第60話 まっさらな普通

 日曜日。天堂さんがセッティングしてくれた、妹と会う日がやってきた。

 残念ながら晴天、とはいかず。光を遮る雲が空を覆っている。

 ありがたいことに今日は天堂さんが送迎車を出してくれるので、仮に雨が降っても大きな問題にはならないだろう。


「……………………」


 そんな天堂さんだが、送迎車の中では珍しく黙りこくっていた。

 いや、様子がおかしいのは少し前からか。数日ほど前に誰かと会ったらしいのだけれども、その後はどこか気落した様子だ。

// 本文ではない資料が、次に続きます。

/-- R24, the column "cleared by": the only operations that clear each STATUS flag. -/
def Obligations.FlagsAreClearedOnlyAsListed : Prop :=
  ∀ s t : State, step s = .next t →
    (s.cfgOk = true → t.cfgOk = false → s.resets) ∧
    (s.timeValid = true → t.timeValid = false → s.resets) ∧
    (s.keyValid = true → t.keyValid = false → s.resets ∨ (s.issues .b32dec ∧ t.fault = true)) ∧
    (s.msgValid = true → t.msgValid = false →
      s.resets ∨ ((s.issues .slicew ∨ ∃ k, s.issues (.slice k)) ∧ t.fault = true)) ∧
    (s.valueValid = true → t.valueValid = false →
      s.resets ∨ (s.issues .dtrunc ∧ t.fault = true) ∨ (s.issues .cmpw ∧ t.fault = false)) ∧
    (s.codeValid = true → t.codeValid = false →
      s.resets ∨ s.issues .dtrunc ∨ (s.issues .modred ∧ t.fault = true) ∨ (s.issues .cmpw ∧ t.fault = false)) ∧
    (s.winActive = true → t.winActive = false →
      s.resets ∨ (s.issues .cmpw ∧ s.winI = s.winD) ∨ (s.fault = false ∧ t.fault = true)) ∧
    (s.resultValid = true → t.resultValid = false →
      s.resets ∨ (∃ d, s.issues (.vbegin d)) ∨ (s.fault = false ∧ t.fault = true)) ∧
    (s.fault = true → t.fault = false → s.resets ∨ ∃ rest, s.pending = commandOp 0x00000002 :: rest)

/-- R31 to R33, R130: while CFG_OK = 1 nothing but a reset changes the configuration. -/
def Obligations.FrozenConfigurationStays : Prop :=
  ∀ s t : State, s.cfgOk = true → step s = .next t → ¬s.resets →
    t.cfgOk = true ∧ t.cfgDigits = s.cfgDigits ∧ t.cfgPeriod = s.cfgPeriod ∧ t.cfgAlg = s.cfgAlg

/-- R37, R195: while a window is open nothing but a reset changes the candidate. -/
def Obligations.CandidateStaysInWindow : Prop :=
  ∀ s t : State, s.winActive = true → step s = .next t → ¬s.resets →
    t.candLen = s.candLen ∧ ∀ a, 0x160 ≤ a → a ≤ 0x16F → t.buf.read a = s.buf.read a

/-- R34: nothing but a reset clears a bit of TMASK. -/
def Obligations.TmaskOnlyGrows : Prop :=
  ∀ s t : State, step s = .next t → ¬s.resets → t.tmask &&& s.tmask = s.tmask

/-! ## Control commands -/

/-- R131: CFGLOCK faults with Sequence if already locked, faults with InvalidConfiguration on an illegal configuration,
and otherwise sets CFG_OK and nothing else. -/
def Obligations.CfglockValidatesAndFreezes : Prop :=
  ∀ s : State,
    (s.cfgOk = true → exec .cfglock s = .next (s.faulted .sequence 0x00000001)) ∧
    (s.cfgOk = false →
      (s.cfgDigits = 0 ∨ s.cfgDigits.toNat > 10 ∨ s.cfgPeriod = 0 ∨ s.cfgAlg.toNat > 2) →
      exec .cfglock s = .next (s.faulted .invalidConfiguration 0x00000001)) ∧
    (s.cfgOk = false → 1 ≤ s.cfgDigits.toNat → s.cfgDigits.toNat ≤ 10 → 1 ≤ s.cfgPeriod.toNat → s.cfgAlg.toNat ≤ 2 →
      exec .cfglock s = .next { s with cfgOk := true })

 何かあったのかとたずねても、考え事をしているだけと返すばかり。


 ……今から生き別れになっていた妹と会うというのに、俺の心の中は天堂さんのことで大半が占められているという状況。自分のことよりも、天堂さんの方が気がかりだ。記憶を失う前の俺が、そうさせるのだろうか。


「…………影人」


 指定場所のお店に近づいてきた頃。

 窓の外に広がる景色を眺めていた天堂さんが自分から口を開いた。

 だけど、その澄み渡る空色の瞳を向けてはくれない。窓ガラスに映る彼女の瞳は、同じくガラスに映る雨雲と重なってくすんでいる。


「あなたは、あなたが思う幸せを選びなさい」


「天堂さん?」


「あなたは、あなたを必要としている場所に行きなさい。他のことを気にする必要はないわ。私のことも、天堂家のことも、考えなくていいから」


 まるで自分に言い聞かせているようでもあった。

 俺に向けてのものではなく。自分を押さえつけ、縛り付けるための。

 言葉の意味を問う前に、車が停車した。


「あの、天堂さん……」


「さ。早く行ってあげなさい。あなたの家族が待ってるわ」


「…………は、い」


 問いかけは背中を押しだす言葉で遮られ、送迎車を降りる。

 俺と妹を二人きりにしてくれるためなのだろう。天堂さんは車内で座したまま。

 距離にして数メートルにも満たない。だけど、どうしてだろう。

 俺と天堂さんの世界が、今、隔てられたような――――。


「じゃあ、いってきます」


「……ええ。いってらっしゃい、影人」


 どうして無理に笑ってるんですか。

 疑問を口に出すのを、ぐっとこらえた。疑問を投げかけたところで、もっと無理に笑うだけだろうから。そのまま振り返らずに、集合場所の店に向かう。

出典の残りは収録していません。